Uber, in a statement on Tuesday, denied that the case would affect as many drivers, and said that only a few hundred drivers would be able to participate in the action.
“This is because the ruling found that only drivers who either stopped driving before June 2014 or drove after June 2014 but chose to opt out of the arbitration option in their agreements, are eligible,” Abby Horrigan, the managing counsel for employment at Uber said in a statement on the group’s website.
“Before June 2014, our business in California was mostly UberBLACK, primarily drivers who work for limo companies: They cannot be part of the case. This is because the court has ruled that those drivers never had a contract directly with Uber. Individuals who registered with Uber as a corporation also cannot participate in the class [action],” the statement said.

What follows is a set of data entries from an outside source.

-- ==== Sys2Proof/Machine/Hbm.lean ====
section
/-!
DEFINITION. The HBM stacks (spec/16): training, temperature and refresh, ECC errors and scrubbing.
-/

namespace Sys2Proof.Machine

/-- Stack `i` is being brought up: its page starts, or the device wakes from STANDBY (R415, R418). -/
def trains (i : Nat) (s : State) : Bool :=
  decide (getF (PG_STAT_STATE (0x170 + i)) s = 1) || (decide (pwrState s = 4) && decide (getF (PG_STAT_STATE (0x170 + i)) s = 5))

/-- The temperature a stack reads, °C. -/
def stackTemp (i : Nat) (s : State) : Int := toSigned 8 (getF (HBM_STAT_TEMP i) s)

/-- What a controller finds when it looks for a training record: it, or the reason 0x01 or 0x02 (R415, R424). -/
def lookForRecord (s : State) : Nat × Option TrainRec :=
  match copyInForce s.fwu.trainA s.fwu.trainB with
  | some c => (0, some c.item)
  | none => (if s.fwu.trainA.isSome || s.fwu.trainB.isSome then 2 else 1, none)

/-- Why stack `i` is trained in full at its start; 0 where the record that it found is used: it names these stacks, and every
stack now reads within ±20 °C of its recorded temperature (R415). -/
def trainReason (i : Nat) (s : State) : Nat :=
  match FMap.get (1, none) s.pwr.trainRec i with
  | (_, some r) =>
    if r.ids ≠ Config.hbmIds then 3
    else if (List.range 4).any (fun j =>
      let t := r.temps.getD j 0
      decide (20 < stackTemp j s - t) || decide (20 < t - stackTemp j s)) then 4
    else 0
  | (n, none) => n

/-- The controllers write a new training record after stack `i` was trained in full (R415): the other stacks keep the temperatures of
the record in force for these stacks, and read their present ones where there is none (log 72). -/
def writeTraining (i : Nat) (s : State) : State :=
  let old (j : Nat) : Int := match copyInForce s.fwu.trainA s.fwu.trainB with
    | some c => if c.item.ids = Config.hbmIds then c.item.temps.getD j 0 else stackTemp j s
    | none => stackTemp j s
  let ab := writeCopies ⟨(List.range 4).map (fun j => if j = i then stackTemp j s else old j), Config.hbmIds⟩ s.fwu.trainA s.fwu.trainB
  { s with fwu := { s.fwu with trainA := ab.1, trainB := ab.2 } }

/-- Full training of stack `i`, at its start or on a wake: the reason is recorded, TRAIN_FULL is raised once for the boot or the
wake, and a new record is written (R415, R418). FULL tells of the last start (R424). -/
def trainedFull (i reason : Nat) (start : Bool) (s : State) : State :=
  let s := s |> setB (HBM_STAT_TRAINED i) true |> setB (HBM_STAT_CACHED i) false |> setB (HBM_STAT_SELF_REFRESH i) false
    |> setF HBM_TRAIN_REASON reason |> ifS start (orF HBM_TRAIN_FULL (2 ^ i)) |> writeTraining i
  if s.pwr.trainFull then s else { s with pwr := { s.pwr with trainFull := true } } |> raise 0x170 4

/-- The stack's controller runs: it reads the temperature and serves reads. -/
def stackRuns (i : Nat) (s : State) : Bool :=
  [1, 2, 3, 4].contains (blockState (0x170 + i) s)

/-- The counts of a stack's traffic, which its controller alone determines, go on by free amounts while it runs; RFM commands are
issued only while NR_EN = 1 (R417, R419, R423; log 3). -/
def advanceTraffic (i : Nat) (s : State) : State :=
  if !stackRuns i s then s else
  let add (f : Fld) (s : State) : State := setF f (getF f (fresh 32 s).2 + (fresh 32 s).1) (fresh 32 s).2
  let s := s |> ifS (getB (HBM_CFG_NR_EN i) s) (add (HBM_NR_CNT i)) |> add (HBM_FWD_CNT i)
  each (List.range 7) (fun c t => t |> add (HBM_CLS_RD i c) |> add (HBM_CLS_WR i c)) s

/-- HBM_TRAINING_DONE (R415, R418): a start uses the record or trains in full for the reason that keeps it from being used, 0x05 if the
verification failed; a wake only verifies what the stack holds. -/
def execHbmTrainingDone (i : Fin 4) (res : TrainResult) (s : State) : Host.Outcome State Fault Refusal :=
  let start := decide (getF (PG_STAT_STATE (0x170 + i.val)) s = 1)
  let why := if start then trainReason i.val s else 0
  .next (if !trains i.val s then s else
    match res with
    | .cached => if why ≠ 0 then s else
        s |> setB (HBM_STAT_TRAINED i.val) true |> ifS start (setB (HBM_STAT_CACHED i.val) true) |> setB (HBM_STAT_SELF_REFRESH i.val) false
    | .full => trainedFull i.val (if why = 0 then 5 else why) start s
    | .failed => s |> advanceTraffic i.val |> enterFault (0x170 + i.val) 1)

/-- HBM_TEMP_POLL: the refresh rate follows the temperature (R416), and a lost interface is a fault (R422). -/
def execHbmTempPoll (i : Fin 4) (temp : Int) (drift : Bool) (s : State) : Host.Outcome State Fault Refusal :=
  .next (if !stackRuns i.val s then s else
    let was := getB (HBM_STAT_REF2X i.val) s
    let hot := decide (85 < temp)
    let s := s |> setF (HBM_STAT_TEMP i.val) (ofSigned 8 (clampI temp (-128) 127)) |> setB (HBM_STAT_REF2X i.val) hot
      |> ifS (hot && !was) (raise 0x170 5)
    if drift then s |> advanceTraffic i.val |> enterFault (0x170 + i.val) 2 else s)

/-- A corrected error is counted, and its threshold reported (R420). -/
def correctedError (i : Nat) (s : State) : State :=
  let s := countF (HBM_CE_CNT i) s
  let n := getF (HBM_CE_THR i) s
  ifS (decide (n ≠ 0) && decide (getF (HBM_CE_CNT i) s = n)) (raise (0x170 + i) 2) s

/-- An uncorrectable error of a word is counted and recorded with its fabric port (R420). -/
def uncorrectedError (i addr port : Nat) (s : State) : State :=
  s |> countF (HBM_UE_CNT i) |> setF (HBM_UE_ADDR_LO i) addr |> setF (HBM_UE_ADDR_HI_PORT i) port
    |> setF (HBM_UE_ADDR_HI_ADDR i) (addr / 2 ^ 32) |> raise (0x170 + i) 3

/-- HBM_ECC_ERROR (R420): a corrected word is written back good, a word with two bad bits reads poisoned. -/
def execHbmEccError (i : Fin 4) (addr port : Nat) (kind : EccKind) (s : State) : Host.Outcome State Fault Refusal :=
  .next (if !stackRuns i.val s || decide (hbmTop ≤ addr) || decide (addr / 256 % 4 ≠ i.val) then s else
    match kind with
    | .onDie => countF (HBM_ODECC_CNT i.val) s
    | .correctable => correctedError i.val s
    | .uncorrectable =>
      s |> poisonWord (addr / 8) |> uncorrectedError i.val (8 * (addr / 8)) port)

/-- HBM_SCRUB_PASS: every word of the stack is read once; single-bit errors found are corrected, and words with two bad
bits are counted again, the port being free (R420, R421, log 3). -/
def execHbmScrubPass (i : Fin 4) (found : List Nat) (s : State) : Host.Outcome State Fault Refusal :=
  .next (if !stackRuns i.val s || !getB (HBM_CFG_SCRUB_EN i.val) s then s else
    let s := each (found.filter (fun a => decide (a < hbmTop) && decide (a / 256 % 4 = i.val) && !s.poison.contains a))
      (fun _ => correctedError i.val) s
    each (((s.poison.map (fun a => a / 8)).eraseDups).filter (fun w => decide (8 * w / 256 % 4 = i.val)))
      (fun w t => let f := fresh 6 t; uncorrectedError i.val (8 * w) f.1 f.2) s)

/-- The stacks enter self-refresh (R418). -/
def selfRefresh (i : Nat) (s : State) : State := setB (HBM_STAT_SELF_REFRESH i) true s

/-- The start of a stack's page: its controller looks for a training record, and its training is awaited (R415). -/
def hbmStart (i : Nat) (s : State) : State :=
  { s with pwr := { s.pwr with trainRec := FMap.set (1, none) s.pwr.trainRec i (lookForRecord s) } }
    |> setB (HBM_STAT_TRAINED i) false |> clearF HBM_TRAIN_FULL (2 ^ i)

/-! ## The PCIe window onto HBM (R138, R418, R465) -/

/-- The HBM address `off` bytes into the regions listed, which are concatenated; none beyond the last. -/
def regionsAddr (p : Nat) (s : State) : List Nat → Nat → Option Nat
  | [], _ => none
  | k :: r, off =>
    let size := getF (HST_REG_SIZE p k) s * 2 ^ 20
    if off < size then some (getF (HST_REG_BASE p k) s * 2 ^ 20 + off) else regionsAddr p s r (off - size)

/-- The HBM address of byte `off` of the window of partition `p` (R465). -/
def windowAddr (p off : Nat) (s : State) : Option Nat := regionsAddr p s (List.range 8) off

/-- The leased buffer that a byte of the window lies in (R138). -/
def windowLease (p off : Nat) (s : State) : Option (Nat × Nat) := (windowAddr p off s).bind (fun a => leasedAt a s)

/-- A byte written at the place a window offset leads to, if any; in a leased buffer it is discarded (R138). -/
def storeAt (a : Option Nat) (b : Byte) (s : State) : State :=
  match a with
  | none => s
  | some a => ifS (leasedAt a s).isNone (hbmPut a b) s

/-- One byte is written through the window; beyond the last region it is discarded (R465). -/
def windowStore (p off : Nat) (b : Byte) (s : State) : State := storeAt (windowAddr p off s) b s

/-- The byte at the place a window offset leads to; beyond the last region 0xFF is read (R465). -/
def loadAt (a : Option Nat) (s : State) : Byte :=
  match a with
  | none => 0xFF
  | some a => hbmGet a s

/-- `n` bytes read through the window. -/
def windowRead (p off n : Nat) (s : State) : List Byte := (List.range n).map (fun i => loadAt (windowAddr p (off + i) s) s)

/-- A window access takes effect (R138, R465, R472). -/
def serveWindow (p off : Nat) (acc : WindowAccess) (s : State) : State :=
  match acc with
  | .read n =>
    let beyond := (List.range n).any (fun i => (windowAddr p (off + i) s).isNone)
    s |> emit (.readData p (windowRead p off n s)) |> ifS beyond (hostError p 4)
  | .write bytes =>
    let beyond := (List.range bytes.length).any (fun i => (windowAddr p (off + i) s).isNone)
    let leased := ((List.range bytes.length).filterMap (fun i => windowLease p (off + i) s)).eraseDups
    s |> each bytes.zipIdx (fun e => windowStore p (off + e.2) e.1) |> each leased (leaseViolation 2 p) |> ifS beyond (hostError p 4)
  | .msixRead n => emit (.readData p (wordsBytes ((List.range n).map (fun i => msixWord p (off / 4 + i) s)))) s
  | .msixWrite ws => s |> each ws.zipIdx (fun e => putMsix p (off / 4 + e.2) e.1) |> msixRelease p
  | .msixMask m => s |> State.setMsixT p { s.msixT p with fmask := m } |> msixRelease p

/-- A stack is in self-refresh, so that the fabric holds new requests (R418). -/
def hbmAsleep (s : State) : Bool := (List.range 4).any (fun i => getB (HBM_STAT_SELF_REFRESH i) s)

/-- The requests that the fabric held are served once every stack has left self-refresh (R418). -/
def serveBars (s : State) : State :=
  if hbmAsleep s then s
  else each s.hst.barHeld (fun e => serveWindow e.1 e.2.1 e.2.2) { s with hst := { s.hst with barHeld := [] } }

/-- A stack's page reads ON again: the stack has left self-refresh (R418). -/
def hbmWakes (i : Nat) (s : State) : State := s |> setB (HBM_STAT_SELF_REFRESH i) false |> serveBars

end Sys2Proof.Machine
end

An Uber spokesperson told the AFP news agency that the company would “most likely appeal the decision as partners use Uber on their own terms and there really is no typical driver – the key question at issue”.
However, the case could have broad implications for the “sharing” economy, which is currently based on independent contractors earning money through web-based services that offer them little or no employment protections like pension contributions or health insurance.
“This case is going to have a major effect on not just Uber but all these businesses and business models,” Saint Louis University law professor Miriam Cherry told the tech news website Ars Technica.
In a separate case in June, a California labour board ruled that an Uber driver was an employee, not a contractor. But that ruling applied only to that single driver.
Democratic presidential frontrunner Hillary Clinton also said recently she would “crack down on bosses who exploit employees by misclassifying them as contractors”.
“This on-demand, or so-called gig economy, is creating exciting economies and unleashing innovation,” Clinton said in June.
“But it is also raising hard questions about workplace protections and what a good job will look like in the future.”